| REQUIREMENT |
Exactly as written, transcribe each line of the listing.

| SOURCE DATA |

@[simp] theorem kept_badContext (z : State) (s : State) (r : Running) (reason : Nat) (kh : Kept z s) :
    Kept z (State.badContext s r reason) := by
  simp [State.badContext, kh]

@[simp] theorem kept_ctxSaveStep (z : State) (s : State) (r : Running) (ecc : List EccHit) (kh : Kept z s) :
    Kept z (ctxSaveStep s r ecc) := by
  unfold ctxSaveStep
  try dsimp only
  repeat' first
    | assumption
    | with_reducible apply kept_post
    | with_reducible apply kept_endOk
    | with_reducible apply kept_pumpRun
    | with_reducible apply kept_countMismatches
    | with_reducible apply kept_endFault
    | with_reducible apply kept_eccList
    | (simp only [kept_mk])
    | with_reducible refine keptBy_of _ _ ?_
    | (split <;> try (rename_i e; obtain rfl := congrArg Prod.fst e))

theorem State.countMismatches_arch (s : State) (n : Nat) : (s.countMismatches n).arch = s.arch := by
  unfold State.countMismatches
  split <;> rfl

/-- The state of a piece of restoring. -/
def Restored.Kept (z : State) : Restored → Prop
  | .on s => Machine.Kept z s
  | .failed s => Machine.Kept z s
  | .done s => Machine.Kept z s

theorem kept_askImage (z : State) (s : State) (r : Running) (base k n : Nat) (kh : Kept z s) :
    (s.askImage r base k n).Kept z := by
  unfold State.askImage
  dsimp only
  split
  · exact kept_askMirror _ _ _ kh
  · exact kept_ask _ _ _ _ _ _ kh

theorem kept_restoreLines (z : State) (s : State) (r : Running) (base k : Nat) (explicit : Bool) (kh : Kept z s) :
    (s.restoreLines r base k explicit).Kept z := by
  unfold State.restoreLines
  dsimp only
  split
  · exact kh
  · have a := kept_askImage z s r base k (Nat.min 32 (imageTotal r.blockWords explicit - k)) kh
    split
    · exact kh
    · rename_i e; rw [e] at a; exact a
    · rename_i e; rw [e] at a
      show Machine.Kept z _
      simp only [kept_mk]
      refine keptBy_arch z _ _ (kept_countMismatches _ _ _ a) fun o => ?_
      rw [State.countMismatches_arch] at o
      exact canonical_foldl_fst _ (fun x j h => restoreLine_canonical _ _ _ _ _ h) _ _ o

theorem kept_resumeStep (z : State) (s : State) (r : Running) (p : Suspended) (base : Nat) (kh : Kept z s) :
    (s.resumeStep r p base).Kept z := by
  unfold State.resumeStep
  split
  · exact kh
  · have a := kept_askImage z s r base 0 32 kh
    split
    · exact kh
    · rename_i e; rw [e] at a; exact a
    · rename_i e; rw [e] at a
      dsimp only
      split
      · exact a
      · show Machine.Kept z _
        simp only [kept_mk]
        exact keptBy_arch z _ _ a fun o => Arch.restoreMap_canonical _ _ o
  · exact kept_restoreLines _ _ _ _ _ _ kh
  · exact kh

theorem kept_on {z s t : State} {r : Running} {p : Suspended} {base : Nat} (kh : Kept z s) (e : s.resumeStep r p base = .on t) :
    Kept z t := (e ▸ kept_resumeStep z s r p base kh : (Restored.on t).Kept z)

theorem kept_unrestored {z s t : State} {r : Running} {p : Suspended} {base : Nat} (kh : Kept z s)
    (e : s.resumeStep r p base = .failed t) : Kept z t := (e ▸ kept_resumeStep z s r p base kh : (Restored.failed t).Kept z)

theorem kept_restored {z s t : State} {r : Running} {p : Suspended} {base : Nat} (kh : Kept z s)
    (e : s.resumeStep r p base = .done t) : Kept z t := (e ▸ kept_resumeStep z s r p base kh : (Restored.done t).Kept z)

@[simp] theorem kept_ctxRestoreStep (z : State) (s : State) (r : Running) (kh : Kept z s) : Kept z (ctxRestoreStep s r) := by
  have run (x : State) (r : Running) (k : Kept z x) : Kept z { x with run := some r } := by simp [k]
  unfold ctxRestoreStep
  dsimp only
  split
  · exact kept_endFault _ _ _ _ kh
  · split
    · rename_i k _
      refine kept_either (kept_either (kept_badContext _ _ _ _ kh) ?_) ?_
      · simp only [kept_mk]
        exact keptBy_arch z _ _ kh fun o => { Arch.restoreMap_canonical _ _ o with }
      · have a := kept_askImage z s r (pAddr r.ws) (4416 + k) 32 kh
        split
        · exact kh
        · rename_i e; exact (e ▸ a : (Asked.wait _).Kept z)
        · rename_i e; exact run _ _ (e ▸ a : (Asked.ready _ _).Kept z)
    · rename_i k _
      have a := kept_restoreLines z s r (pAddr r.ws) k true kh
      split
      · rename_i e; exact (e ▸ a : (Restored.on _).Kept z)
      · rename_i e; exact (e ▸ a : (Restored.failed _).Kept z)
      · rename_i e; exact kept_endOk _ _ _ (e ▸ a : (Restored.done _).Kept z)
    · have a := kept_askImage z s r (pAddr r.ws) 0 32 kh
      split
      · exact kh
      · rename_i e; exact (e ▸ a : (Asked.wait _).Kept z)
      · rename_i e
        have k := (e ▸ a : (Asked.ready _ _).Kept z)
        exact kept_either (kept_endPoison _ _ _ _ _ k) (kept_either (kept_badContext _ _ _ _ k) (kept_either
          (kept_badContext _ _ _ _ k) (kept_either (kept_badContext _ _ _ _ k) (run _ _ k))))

| ANSWER SECTION |
@[simp] theorem kept_badContext (z : State) (s : State) (r : Running) (reason : Nat) (kh : Kept z s) :
    Kept z (State.badContext s r reason) := by
  simp [State.badContext, kh]

@[simp] theorem kept_ctxSaveStep (z : State) (s : State) (r : Running) (ecc : List EccHit) (kh : Kept z s) :
    Kept z (ctxSaveStep s r ecc) := by
  unfold ctxSaveStep
  try dsimp only
  repeat' first
    | assumption
    | with_reducible apply kept_post
    | with_reducible apply kept_endOk
    | with_reducible apply kept_pumpRun
    | with_reducible apply kept_countMismatches
    | with_reducible apply kept_endFault
    | with_reducible apply kept_eccList
    | (simp only [kept_mk])
    | with_reducible refine keptBy_of _ _ ?_
    | (split <;> try (rename_i e; obtain rfl := congrArg Prod.fst e))

theorem State.countMismatches_arch (s : State) (n : Nat) : (s.countMismatches n).arch = s.arch := by
  unfold State.countMismatches
  split <;> rfl

/-- The state of a piece of restoring. -/
def Restored.Kept (z : State) : Restored → Prop
  | .on s => Machine.Kept z s
  | .failed s => Machine.Kept z s
  | .done s => Machine.Kept z s

theorem kept_askImage (z : State) (s : State) (r : Running) (base k n : Nat) (kh : Kept z s) :
    (s.askImage r base k n).Kept z := by
  unfold State.askImage
  dsimp only
  split
  · exact kept_askMirror _ _ _ kh
  · exact kept_ask _ _ _ _ _ _ kh

theorem kept_restoreLines (z : State) (s : State) (r : Running) (base k : Nat) (explicit : Bool) (kh : Kept z s) :
    (s.restoreLines r base k explicit).Kept z := by
  unfold State.restoreLines
  dsimp only
  split
  · exact kh
  · have a := kept_askImage z s r base k (Nat.min 32 (imageTotal r.blockWords explicit - k)) kh
    split
    · exact kh
    · rename_i e; rw [e] at a; exact a
    · rename_i e; rw [e] at a
      show Machine.Kept z _
      simp only [kept_mk]
      refine keptBy_arch z _ _ (kept_countMismatches _ _ _ a) fun o => ?_
      rw [State.countMismatches_arch] at o
      exact canonical_foldl_fst _ (fun x j h => restoreLine_canonical _ _ _ _ _ h) _ _ o

theorem kept_resumeStep (z : State) (s : State) (r : Running) (p : Suspended) (base : Nat) (kh : Kept z s) :
    (s.resumeStep r p base).Kept z := by
  unfold State.resumeStep
  split
  · exact kh
  · have a := kept_askImage z s r base 0 32 kh
    split
    · exact kh
    · rename_i e; rw [e] at a; exact a
    · rename_i e; rw [e] at a
      dsimp only
      split
      · exact a
      · show Machine.Kept z _
        simp only [kept_mk]
        exact keptBy_arch z _ _ a fun o => Arch.restoreMap_canonical _ _ o
  · exact kept_restoreLines _ _ _ _ _ _ kh
  · exact kh

theorem kept_on {z s t : State} {r : Running} {p : Suspended} {base : Nat} (kh : Kept z s) (e : s.resumeStep r p base = .on t) :
    Kept z t := (e ▸ kept_resumeStep z s r p base kh : (Restored.on t).Kept z)

theorem kept_unrestored {z s t : State} {r : Running} {p : Suspended} {base : Nat} (kh : Kept z s)
    (e : s.resumeStep r p base = .failed t) : Kept z t := (e ▸ kept_resumeStep z s r p base kh : (Restored.failed t).Kept z)

theorem kept_restored {z s t : State} {r : Running} {p : Suspended} {base : Nat} (kh : Kept z s)
    (e : s.resumeStep r p base = .done t) : Kept z t := (e ▸ kept_resumeStep z s r p base kh : (Restored.done t).Kept z)

@[simp] theorem kept_ctxRestoreStep (z : State) (s : State) (r : Running) (kh : Kept z s) : Kept z (ctxRestoreStep s r) := by
  have run (x : State) (r : Running) (k : Kept z x) : Kept z { x with run := some r } := by simp [k]
  unfold ctxRestoreStep
  dsimp only
  split
  · exact kept_endFault _ _ _ _ kh
  · split
    · rename_i k _
      refine kept_either (kept_either (kept_badContext _ _ _ _ kh) ?_) ?_
      · simp only [kept_mk]
        exact keptBy_arch z _ _ kh fun o => { Arch.restoreMap_canonical _ _ o with }
      · have a := kept_askImage z s r (pAddr r.ws) (4416 + k) 32 kh
        split
        · exact kh
        · rename_i e; exact (e ▸ a : (Asked.wait _).Kept z)
        · rename_i e; exact run _ _ (e ▸ a : (Asked.ready _ _).Kept z)
    · rename_i k _
      have a := kept_restoreLines z s r (pAddr r.ws) k true kh
      split
      · rename_i e; exact (e ▸ a : (Restored.on _).Kept z)
      · rename_i e; exact (e ▸ a : (Restored.failed _).Kept z)
      · rename_i e; exact kept_endOk _ _ _ (e ▸ a : (Restored.done _).Kept z)
    · have a := kept_askImage z s r (pAddr r.ws) 0 32 kh
      split
      · exact kh
      · rename_i e; exact (e ▸ a : (Asked.wait _).Kept z)
      · rename_i e
        have k := (e ▸ a : (Asked.ready _ _).Kept z)
        exact kept_either (kept_endPoison _ _ _ _ _ k) (kept_either (kept_badContext _ _ _ _ k) (kept_either
          (kept_badContext _ _ _ _ k) (kept_either (kept_badContext _ _ _ _ k) (run _ _ k))))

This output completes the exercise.